» EXERCISE BRIEF
Once the line containing "(h0 : tag ≠ 0)" is found in the entries below, reproduce it and every line after it, stopping at and including the line containing "(if frameEnd f = true"; reproduce nothing else, and keep each line exact.

BEGIN PROVIDED ENTRIES

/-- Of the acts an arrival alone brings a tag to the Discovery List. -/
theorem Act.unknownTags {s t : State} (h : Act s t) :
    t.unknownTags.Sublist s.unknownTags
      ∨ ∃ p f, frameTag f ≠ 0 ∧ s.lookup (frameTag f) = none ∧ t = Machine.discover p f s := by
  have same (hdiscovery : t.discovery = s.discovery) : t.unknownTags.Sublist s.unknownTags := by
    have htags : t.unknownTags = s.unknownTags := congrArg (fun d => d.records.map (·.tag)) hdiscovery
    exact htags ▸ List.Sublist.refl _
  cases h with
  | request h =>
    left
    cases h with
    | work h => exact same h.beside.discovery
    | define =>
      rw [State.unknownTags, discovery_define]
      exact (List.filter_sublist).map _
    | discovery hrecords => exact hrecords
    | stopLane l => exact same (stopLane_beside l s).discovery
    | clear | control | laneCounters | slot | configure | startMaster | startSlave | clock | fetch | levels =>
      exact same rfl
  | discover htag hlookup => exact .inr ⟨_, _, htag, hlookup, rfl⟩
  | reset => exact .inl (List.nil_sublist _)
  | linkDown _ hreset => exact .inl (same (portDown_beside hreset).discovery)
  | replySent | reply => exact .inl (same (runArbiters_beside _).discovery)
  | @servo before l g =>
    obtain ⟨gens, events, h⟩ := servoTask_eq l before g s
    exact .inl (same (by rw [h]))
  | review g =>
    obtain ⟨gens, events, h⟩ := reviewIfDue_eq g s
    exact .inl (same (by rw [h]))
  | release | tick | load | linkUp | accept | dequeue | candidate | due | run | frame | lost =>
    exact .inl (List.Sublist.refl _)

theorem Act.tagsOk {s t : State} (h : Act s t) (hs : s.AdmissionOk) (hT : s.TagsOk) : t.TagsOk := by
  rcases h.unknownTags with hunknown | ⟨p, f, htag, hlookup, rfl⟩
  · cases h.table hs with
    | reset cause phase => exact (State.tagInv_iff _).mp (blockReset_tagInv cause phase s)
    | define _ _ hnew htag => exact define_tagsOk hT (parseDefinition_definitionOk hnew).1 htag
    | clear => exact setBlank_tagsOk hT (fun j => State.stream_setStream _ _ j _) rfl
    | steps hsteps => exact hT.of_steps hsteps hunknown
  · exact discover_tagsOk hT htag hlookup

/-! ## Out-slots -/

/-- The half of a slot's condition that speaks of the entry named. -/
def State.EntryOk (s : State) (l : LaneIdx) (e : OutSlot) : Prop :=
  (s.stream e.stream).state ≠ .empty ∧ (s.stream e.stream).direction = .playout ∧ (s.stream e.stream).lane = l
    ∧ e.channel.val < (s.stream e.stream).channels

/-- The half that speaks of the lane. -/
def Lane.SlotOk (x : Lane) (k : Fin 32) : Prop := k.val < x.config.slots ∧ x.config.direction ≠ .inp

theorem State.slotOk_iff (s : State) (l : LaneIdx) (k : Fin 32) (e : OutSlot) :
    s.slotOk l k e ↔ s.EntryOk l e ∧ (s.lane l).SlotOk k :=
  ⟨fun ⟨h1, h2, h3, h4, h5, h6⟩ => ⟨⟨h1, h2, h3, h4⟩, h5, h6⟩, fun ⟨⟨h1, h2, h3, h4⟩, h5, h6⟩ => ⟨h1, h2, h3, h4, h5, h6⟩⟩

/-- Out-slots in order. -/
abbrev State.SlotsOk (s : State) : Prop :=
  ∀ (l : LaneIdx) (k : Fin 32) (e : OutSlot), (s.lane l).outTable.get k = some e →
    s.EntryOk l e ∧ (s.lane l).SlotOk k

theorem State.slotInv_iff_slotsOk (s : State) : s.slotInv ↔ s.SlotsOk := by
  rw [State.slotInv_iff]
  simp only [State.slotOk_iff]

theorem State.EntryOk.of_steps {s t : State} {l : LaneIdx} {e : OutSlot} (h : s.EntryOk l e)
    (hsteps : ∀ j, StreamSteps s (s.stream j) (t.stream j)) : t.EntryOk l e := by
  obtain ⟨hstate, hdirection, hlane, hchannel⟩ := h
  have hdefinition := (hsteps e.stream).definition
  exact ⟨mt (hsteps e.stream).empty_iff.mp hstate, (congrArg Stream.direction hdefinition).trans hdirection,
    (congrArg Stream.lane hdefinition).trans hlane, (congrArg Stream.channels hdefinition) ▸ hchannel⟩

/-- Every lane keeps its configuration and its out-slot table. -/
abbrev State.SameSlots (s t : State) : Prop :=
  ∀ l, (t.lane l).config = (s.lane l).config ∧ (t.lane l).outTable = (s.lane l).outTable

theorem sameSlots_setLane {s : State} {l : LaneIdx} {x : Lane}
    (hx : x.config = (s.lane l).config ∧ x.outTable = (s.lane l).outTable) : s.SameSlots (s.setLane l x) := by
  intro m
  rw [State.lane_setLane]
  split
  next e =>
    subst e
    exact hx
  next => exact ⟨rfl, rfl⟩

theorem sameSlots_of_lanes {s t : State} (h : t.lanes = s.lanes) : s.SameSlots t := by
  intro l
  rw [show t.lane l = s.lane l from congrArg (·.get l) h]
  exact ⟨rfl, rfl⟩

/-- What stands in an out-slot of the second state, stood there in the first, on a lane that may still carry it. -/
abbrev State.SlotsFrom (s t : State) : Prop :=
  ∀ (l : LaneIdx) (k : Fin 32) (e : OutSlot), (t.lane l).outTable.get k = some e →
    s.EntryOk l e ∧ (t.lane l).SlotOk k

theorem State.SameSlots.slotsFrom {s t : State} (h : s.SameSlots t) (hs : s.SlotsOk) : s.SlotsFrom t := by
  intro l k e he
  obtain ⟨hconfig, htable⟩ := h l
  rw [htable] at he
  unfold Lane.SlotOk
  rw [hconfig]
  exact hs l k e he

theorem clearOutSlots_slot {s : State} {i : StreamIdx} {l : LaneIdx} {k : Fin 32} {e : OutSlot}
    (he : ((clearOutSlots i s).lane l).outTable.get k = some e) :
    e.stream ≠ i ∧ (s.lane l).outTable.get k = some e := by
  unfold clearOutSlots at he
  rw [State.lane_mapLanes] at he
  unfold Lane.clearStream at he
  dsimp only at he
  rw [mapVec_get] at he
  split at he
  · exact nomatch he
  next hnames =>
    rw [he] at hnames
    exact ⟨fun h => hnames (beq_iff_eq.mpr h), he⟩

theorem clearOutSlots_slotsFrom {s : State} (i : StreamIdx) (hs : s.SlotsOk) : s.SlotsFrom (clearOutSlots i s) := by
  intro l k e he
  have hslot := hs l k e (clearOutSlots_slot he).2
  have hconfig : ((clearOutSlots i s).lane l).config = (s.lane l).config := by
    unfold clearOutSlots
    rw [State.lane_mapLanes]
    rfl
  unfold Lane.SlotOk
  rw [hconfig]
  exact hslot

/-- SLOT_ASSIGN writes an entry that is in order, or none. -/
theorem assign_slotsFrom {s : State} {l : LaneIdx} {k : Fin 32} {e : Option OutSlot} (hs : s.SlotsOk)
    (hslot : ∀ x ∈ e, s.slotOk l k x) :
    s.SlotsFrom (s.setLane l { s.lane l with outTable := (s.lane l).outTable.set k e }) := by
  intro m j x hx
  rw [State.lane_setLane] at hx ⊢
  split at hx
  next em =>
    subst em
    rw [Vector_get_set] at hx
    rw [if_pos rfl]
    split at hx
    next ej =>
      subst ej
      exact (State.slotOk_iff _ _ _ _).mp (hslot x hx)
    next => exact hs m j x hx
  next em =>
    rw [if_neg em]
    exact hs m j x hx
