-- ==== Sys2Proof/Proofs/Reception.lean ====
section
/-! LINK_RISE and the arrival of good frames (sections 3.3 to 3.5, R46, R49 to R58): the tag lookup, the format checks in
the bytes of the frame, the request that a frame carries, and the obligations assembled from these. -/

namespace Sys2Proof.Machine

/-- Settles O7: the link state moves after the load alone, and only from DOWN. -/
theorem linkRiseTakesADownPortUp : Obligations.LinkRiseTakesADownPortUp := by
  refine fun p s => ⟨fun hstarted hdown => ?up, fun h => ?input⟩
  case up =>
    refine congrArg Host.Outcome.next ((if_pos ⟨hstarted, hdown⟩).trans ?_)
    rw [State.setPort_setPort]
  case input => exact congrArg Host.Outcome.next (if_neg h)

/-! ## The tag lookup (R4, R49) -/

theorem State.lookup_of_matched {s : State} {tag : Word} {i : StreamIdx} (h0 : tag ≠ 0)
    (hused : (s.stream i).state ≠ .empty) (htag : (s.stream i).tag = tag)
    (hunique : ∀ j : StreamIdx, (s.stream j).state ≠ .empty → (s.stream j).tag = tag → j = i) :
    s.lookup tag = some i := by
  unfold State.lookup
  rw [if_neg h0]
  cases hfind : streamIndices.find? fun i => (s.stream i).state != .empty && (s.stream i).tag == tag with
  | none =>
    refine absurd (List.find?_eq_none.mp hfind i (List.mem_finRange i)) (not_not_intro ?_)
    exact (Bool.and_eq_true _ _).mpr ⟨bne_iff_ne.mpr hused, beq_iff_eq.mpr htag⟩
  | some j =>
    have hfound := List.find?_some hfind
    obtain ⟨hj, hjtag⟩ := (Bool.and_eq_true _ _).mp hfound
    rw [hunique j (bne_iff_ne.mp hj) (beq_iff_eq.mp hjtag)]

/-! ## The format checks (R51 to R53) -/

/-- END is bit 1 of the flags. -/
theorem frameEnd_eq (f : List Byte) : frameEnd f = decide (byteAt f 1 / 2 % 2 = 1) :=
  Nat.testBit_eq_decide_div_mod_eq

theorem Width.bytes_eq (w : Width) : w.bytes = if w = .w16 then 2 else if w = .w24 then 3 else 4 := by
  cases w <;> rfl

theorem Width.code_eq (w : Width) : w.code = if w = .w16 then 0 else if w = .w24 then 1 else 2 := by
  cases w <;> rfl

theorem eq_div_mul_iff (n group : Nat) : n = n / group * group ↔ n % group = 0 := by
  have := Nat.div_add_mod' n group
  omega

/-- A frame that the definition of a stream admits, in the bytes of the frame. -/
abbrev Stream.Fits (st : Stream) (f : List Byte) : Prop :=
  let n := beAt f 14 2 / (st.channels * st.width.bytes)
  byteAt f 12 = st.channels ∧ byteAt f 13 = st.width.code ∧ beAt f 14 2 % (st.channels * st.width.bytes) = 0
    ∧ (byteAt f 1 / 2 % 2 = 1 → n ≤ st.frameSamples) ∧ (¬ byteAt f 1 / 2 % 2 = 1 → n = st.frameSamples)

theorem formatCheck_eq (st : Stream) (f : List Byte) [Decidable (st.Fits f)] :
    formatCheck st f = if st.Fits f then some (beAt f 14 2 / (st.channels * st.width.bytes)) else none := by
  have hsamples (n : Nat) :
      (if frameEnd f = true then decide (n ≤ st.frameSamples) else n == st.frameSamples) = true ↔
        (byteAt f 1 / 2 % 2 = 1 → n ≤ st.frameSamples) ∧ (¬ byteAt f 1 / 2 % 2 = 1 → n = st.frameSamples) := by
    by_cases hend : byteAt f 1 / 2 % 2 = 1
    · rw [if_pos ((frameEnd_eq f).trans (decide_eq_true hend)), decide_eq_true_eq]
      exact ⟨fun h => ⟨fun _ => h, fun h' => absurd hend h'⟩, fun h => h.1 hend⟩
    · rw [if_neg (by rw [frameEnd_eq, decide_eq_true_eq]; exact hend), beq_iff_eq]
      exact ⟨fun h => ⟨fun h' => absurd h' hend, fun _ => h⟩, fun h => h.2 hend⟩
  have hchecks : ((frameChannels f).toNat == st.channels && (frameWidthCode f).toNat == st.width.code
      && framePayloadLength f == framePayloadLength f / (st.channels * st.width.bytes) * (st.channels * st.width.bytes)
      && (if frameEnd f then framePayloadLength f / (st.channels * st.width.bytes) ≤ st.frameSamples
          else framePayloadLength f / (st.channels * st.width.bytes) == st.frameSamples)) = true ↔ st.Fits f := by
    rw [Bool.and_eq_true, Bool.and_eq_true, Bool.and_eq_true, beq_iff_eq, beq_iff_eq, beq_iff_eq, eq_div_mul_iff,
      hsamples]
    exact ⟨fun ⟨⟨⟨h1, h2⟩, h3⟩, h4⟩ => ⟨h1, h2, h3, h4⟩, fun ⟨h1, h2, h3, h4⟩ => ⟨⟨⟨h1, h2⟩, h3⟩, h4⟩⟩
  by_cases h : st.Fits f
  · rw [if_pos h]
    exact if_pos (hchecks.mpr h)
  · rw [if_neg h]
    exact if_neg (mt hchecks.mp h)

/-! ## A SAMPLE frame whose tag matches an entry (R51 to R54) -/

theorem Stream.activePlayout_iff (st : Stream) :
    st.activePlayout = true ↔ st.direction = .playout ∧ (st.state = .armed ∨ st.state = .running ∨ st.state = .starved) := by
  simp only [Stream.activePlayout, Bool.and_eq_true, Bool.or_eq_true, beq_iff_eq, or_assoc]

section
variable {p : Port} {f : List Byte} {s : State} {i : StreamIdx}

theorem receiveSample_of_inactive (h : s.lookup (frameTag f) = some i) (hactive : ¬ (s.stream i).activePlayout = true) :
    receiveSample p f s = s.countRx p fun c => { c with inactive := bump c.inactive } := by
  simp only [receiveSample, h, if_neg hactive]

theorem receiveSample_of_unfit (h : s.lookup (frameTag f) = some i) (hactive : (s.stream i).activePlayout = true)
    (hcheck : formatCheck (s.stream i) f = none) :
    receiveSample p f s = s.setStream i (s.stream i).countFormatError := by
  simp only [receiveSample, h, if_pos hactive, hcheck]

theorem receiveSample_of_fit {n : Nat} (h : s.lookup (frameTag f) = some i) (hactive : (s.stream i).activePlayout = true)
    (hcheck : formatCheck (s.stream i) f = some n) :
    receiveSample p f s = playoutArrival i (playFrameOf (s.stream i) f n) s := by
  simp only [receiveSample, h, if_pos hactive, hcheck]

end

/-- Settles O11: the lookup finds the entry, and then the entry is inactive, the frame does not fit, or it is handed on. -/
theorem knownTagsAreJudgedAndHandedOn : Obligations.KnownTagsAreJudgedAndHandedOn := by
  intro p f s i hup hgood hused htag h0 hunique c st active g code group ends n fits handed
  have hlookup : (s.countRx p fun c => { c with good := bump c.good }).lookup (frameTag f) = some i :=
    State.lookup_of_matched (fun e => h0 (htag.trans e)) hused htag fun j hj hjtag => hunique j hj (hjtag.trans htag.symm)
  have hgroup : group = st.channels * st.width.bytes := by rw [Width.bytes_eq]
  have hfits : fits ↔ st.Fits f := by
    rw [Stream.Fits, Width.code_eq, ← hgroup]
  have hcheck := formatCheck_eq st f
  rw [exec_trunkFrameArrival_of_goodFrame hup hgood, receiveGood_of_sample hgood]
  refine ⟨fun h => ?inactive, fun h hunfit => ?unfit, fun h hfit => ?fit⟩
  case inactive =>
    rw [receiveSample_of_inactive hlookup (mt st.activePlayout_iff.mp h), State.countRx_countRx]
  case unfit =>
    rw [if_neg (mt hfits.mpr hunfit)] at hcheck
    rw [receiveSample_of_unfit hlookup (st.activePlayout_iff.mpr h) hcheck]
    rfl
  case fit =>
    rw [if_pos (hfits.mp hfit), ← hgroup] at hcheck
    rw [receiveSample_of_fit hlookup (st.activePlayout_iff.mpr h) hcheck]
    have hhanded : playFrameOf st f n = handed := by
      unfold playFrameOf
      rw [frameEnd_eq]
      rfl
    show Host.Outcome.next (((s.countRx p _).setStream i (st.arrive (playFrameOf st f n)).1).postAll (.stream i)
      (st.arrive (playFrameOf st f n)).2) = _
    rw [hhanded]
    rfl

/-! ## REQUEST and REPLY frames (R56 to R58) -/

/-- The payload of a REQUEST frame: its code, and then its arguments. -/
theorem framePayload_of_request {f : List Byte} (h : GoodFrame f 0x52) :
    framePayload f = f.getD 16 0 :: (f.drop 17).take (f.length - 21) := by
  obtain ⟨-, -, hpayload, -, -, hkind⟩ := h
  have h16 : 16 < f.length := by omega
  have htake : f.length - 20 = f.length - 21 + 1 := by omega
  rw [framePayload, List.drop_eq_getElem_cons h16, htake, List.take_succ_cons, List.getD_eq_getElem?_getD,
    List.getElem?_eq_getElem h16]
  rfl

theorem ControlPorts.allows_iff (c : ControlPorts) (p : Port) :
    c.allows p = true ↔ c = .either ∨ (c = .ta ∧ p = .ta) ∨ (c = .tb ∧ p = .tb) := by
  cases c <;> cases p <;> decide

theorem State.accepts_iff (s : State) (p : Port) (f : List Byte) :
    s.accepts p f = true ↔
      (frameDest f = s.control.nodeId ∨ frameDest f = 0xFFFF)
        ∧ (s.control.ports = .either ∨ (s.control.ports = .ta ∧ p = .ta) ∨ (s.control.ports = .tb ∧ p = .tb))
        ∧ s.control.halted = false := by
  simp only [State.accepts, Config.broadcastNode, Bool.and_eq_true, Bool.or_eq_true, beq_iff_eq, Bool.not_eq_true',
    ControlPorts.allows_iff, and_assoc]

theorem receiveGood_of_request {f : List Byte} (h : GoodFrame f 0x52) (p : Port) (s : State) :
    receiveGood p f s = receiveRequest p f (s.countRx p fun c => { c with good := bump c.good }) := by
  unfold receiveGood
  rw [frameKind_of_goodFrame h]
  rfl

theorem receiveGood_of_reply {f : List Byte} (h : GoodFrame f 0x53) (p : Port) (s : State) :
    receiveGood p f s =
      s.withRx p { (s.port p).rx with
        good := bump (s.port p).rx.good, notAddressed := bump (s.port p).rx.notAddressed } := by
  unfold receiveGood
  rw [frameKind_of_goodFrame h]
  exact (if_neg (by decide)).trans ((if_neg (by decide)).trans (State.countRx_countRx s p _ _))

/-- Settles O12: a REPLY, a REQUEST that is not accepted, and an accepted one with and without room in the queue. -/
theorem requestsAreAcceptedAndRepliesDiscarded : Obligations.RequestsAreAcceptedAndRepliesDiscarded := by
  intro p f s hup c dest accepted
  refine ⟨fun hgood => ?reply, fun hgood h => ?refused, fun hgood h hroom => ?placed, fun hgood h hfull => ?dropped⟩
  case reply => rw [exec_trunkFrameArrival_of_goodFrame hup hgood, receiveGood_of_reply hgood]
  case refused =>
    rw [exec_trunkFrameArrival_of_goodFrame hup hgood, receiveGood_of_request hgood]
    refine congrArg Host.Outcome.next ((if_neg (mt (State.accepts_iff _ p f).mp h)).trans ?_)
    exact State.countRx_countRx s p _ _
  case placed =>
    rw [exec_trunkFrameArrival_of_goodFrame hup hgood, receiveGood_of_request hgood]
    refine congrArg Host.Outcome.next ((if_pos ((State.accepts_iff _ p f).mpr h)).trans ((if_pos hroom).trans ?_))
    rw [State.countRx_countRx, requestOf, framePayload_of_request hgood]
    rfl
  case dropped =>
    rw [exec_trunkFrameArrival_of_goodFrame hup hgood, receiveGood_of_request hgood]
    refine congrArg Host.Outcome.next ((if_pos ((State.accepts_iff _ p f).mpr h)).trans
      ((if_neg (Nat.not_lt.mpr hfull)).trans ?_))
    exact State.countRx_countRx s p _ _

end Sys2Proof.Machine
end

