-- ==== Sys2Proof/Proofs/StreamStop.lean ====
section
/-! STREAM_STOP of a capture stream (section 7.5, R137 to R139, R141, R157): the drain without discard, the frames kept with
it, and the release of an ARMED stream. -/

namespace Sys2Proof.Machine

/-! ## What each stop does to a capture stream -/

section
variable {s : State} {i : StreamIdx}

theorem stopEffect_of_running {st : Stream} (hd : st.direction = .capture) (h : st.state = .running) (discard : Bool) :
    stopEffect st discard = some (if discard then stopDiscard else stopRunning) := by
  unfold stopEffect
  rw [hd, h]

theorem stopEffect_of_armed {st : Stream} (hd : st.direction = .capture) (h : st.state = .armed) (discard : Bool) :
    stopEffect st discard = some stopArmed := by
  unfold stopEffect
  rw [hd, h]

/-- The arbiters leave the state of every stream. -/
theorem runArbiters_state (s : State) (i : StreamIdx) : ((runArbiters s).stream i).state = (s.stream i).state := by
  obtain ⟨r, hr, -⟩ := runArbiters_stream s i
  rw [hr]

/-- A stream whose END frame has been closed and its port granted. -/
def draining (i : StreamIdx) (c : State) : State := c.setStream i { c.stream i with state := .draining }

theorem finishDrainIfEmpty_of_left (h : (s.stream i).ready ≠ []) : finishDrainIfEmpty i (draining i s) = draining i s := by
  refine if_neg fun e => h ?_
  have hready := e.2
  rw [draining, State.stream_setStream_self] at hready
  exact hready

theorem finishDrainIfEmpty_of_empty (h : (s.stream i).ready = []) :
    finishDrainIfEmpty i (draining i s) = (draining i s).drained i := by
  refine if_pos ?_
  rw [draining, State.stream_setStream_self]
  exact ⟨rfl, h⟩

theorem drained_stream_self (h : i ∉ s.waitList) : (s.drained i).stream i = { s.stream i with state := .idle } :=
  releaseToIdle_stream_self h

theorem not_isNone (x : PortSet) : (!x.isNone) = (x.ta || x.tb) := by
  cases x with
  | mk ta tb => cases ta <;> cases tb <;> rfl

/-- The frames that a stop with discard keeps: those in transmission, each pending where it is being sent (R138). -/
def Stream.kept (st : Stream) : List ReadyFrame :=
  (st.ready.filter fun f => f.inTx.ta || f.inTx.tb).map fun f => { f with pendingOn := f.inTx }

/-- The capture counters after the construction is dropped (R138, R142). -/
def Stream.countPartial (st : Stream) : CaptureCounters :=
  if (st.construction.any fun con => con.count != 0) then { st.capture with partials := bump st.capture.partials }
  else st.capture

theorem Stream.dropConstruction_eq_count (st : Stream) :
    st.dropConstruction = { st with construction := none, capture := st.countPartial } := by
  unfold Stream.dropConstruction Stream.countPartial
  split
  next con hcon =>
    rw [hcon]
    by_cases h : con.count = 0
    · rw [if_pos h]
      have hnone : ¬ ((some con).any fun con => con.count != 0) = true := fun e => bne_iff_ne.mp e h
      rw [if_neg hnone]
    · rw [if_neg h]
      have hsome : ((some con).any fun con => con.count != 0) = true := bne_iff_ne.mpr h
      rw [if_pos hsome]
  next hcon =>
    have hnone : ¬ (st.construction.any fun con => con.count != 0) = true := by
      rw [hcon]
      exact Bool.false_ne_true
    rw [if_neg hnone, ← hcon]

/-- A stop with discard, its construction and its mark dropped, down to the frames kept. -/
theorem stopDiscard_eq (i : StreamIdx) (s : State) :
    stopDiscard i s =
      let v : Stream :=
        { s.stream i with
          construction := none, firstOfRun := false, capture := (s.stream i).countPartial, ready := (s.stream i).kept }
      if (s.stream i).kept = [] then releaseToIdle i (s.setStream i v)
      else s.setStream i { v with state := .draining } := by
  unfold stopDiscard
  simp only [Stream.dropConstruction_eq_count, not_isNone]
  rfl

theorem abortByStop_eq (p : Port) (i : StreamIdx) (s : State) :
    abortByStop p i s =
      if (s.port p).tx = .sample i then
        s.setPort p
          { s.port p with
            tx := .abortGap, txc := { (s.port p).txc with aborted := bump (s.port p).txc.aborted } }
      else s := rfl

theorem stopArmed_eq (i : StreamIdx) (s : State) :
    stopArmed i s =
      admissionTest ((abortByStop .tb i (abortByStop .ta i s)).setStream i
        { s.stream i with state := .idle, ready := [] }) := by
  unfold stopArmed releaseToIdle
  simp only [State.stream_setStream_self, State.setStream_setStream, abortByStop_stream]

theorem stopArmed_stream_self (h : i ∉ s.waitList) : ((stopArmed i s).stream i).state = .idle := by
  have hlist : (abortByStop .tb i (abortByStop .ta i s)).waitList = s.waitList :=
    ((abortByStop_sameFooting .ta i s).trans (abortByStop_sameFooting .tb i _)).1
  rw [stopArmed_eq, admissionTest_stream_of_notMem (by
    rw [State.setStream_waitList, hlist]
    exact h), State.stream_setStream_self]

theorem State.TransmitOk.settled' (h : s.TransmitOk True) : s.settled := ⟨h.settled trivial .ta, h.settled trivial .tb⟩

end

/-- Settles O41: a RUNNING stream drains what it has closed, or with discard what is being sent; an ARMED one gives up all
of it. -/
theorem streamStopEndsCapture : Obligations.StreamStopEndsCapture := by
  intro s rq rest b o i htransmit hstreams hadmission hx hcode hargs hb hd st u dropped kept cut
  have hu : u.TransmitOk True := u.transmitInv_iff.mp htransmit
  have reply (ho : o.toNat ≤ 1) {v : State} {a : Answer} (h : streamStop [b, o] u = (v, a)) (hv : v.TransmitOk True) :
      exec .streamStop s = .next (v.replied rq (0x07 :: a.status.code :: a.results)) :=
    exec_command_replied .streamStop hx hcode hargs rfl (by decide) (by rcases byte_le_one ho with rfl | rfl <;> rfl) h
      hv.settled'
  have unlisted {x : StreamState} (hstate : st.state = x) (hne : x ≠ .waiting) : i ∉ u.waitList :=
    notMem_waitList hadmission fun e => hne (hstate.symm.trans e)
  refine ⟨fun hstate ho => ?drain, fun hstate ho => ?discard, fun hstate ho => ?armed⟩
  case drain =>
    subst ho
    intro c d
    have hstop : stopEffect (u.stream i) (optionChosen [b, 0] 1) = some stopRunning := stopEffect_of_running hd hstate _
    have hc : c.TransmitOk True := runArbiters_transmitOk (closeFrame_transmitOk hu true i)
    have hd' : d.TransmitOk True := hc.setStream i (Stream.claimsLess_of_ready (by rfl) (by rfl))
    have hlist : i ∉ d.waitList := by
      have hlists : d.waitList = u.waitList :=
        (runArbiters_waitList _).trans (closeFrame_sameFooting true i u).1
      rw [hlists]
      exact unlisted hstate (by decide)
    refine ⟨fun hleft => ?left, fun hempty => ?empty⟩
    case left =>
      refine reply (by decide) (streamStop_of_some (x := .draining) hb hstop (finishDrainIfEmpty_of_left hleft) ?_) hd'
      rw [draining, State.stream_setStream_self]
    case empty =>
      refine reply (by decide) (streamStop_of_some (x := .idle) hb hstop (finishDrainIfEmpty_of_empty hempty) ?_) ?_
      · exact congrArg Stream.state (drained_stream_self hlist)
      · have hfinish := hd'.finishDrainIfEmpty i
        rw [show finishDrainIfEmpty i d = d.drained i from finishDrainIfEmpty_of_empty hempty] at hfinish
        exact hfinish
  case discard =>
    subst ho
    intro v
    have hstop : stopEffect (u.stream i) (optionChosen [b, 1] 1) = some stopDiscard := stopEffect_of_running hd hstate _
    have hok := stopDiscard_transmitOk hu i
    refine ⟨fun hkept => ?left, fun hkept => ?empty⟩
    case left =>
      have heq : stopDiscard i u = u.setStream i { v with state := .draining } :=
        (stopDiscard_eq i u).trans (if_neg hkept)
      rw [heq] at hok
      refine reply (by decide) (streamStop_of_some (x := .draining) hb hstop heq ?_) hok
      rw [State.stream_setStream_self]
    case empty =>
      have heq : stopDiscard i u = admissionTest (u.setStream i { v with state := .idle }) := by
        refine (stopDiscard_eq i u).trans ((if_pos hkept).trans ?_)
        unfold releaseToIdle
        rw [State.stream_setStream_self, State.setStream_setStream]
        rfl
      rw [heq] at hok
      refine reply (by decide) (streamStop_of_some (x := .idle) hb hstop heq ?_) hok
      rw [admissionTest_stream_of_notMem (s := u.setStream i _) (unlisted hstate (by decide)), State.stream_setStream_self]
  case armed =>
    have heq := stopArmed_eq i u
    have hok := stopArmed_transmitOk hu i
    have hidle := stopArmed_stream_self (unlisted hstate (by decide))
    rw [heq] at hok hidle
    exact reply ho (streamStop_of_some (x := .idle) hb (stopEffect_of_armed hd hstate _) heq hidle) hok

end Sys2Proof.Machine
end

END PROVIDED ENTRIES

» ANSWER
theorem State.lookup_of_matched {s : State} {tag : Word} {i : StreamIdx} (h0 : tag ≠ 0)
    (hused : (s.stream i).state ≠ .empty) (htag : (s.stream i).tag = tag)
    (hunique : ∀ j : StreamIdx, (s.stream j).state ≠ .empty → (s.stream j).tag = tag → j = i) :
    s.lookup tag = some i := by
  unfold State.lookup
  rw [if_neg h0]
  cases hfind : streamIndices.find? fun i => (s.stream i).state != .empty && (s.stream i).tag == tag with
  | none =>
    refine absurd (List.find?_eq_none.mp hfind i (List.mem_finRange i)) (not_not_intro ?_)
    exact (Bool.and_eq_true _ _).mpr ⟨bne_iff_ne.mpr hused, beq_iff_eq.mpr htag⟩
  | some j =>
    have hfound := List.find?_some hfind
    obtain ⟨hj, hjtag⟩ := (Bool.and_eq_true _ _).mp hfound
    rw [hunique j (bne_iff_ne.mp hj) (beq_iff_eq.mp hjtag)]

/-! ## The format checks (R51 to R53) -/

/-- END is bit 1 of the flags. -/
theorem frameEnd_eq (f : List Byte) : frameEnd f = decide (byteAt f 1 / 2 % 2 = 1) :=
  Nat.testBit_eq_decide_div_mod_eq

theorem Width.bytes_eq (w : Width) : w.bytes = if w = .w16 then 2 else if w = .w24 then 3 else 4 := by
  cases w <;> rfl

theorem Width.code_eq (w : Width) : w.code = if w = .w16 then 0 else if w = .w24 then 1 else 2 := by
  cases w <;> rfl

theorem eq_div_mul_iff (n group : Nat) : n = n / group * group ↔ n % group = 0 := by
  have := Nat.div_add_mod' n group
  omega

/-- A frame that the definition of a stream admits, in the bytes of the frame. -/
abbrev Stream.Fits (st : Stream) (f : List Byte) : Prop :=
  let n := beAt f 14 2 / (st.channels * st.width.bytes)
  byteAt f 12 = st.channels ∧ byteAt f 13 = st.width.code ∧ beAt f 14 2 % (st.channels * st.width.bytes) = 0
    ∧ (byteAt f 1 / 2 % 2 = 1 → n ≤ st.frameSamples) ∧ (¬ byteAt f 1 / 2 % 2 = 1 → n = st.frameSamples)

theorem formatCheck_eq (st : Stream) (f : List Byte) [Decidable (st.Fits f)] :
    formatCheck st f = if st.Fits f then some (beAt f 14 2 / (st.channels * st.width.bytes)) else none := by
  have hsamples (n : Nat) :
      (if frameEnd f = true then decide (n ≤ st.frameSamples) else n == st.frameSamples) = true ↔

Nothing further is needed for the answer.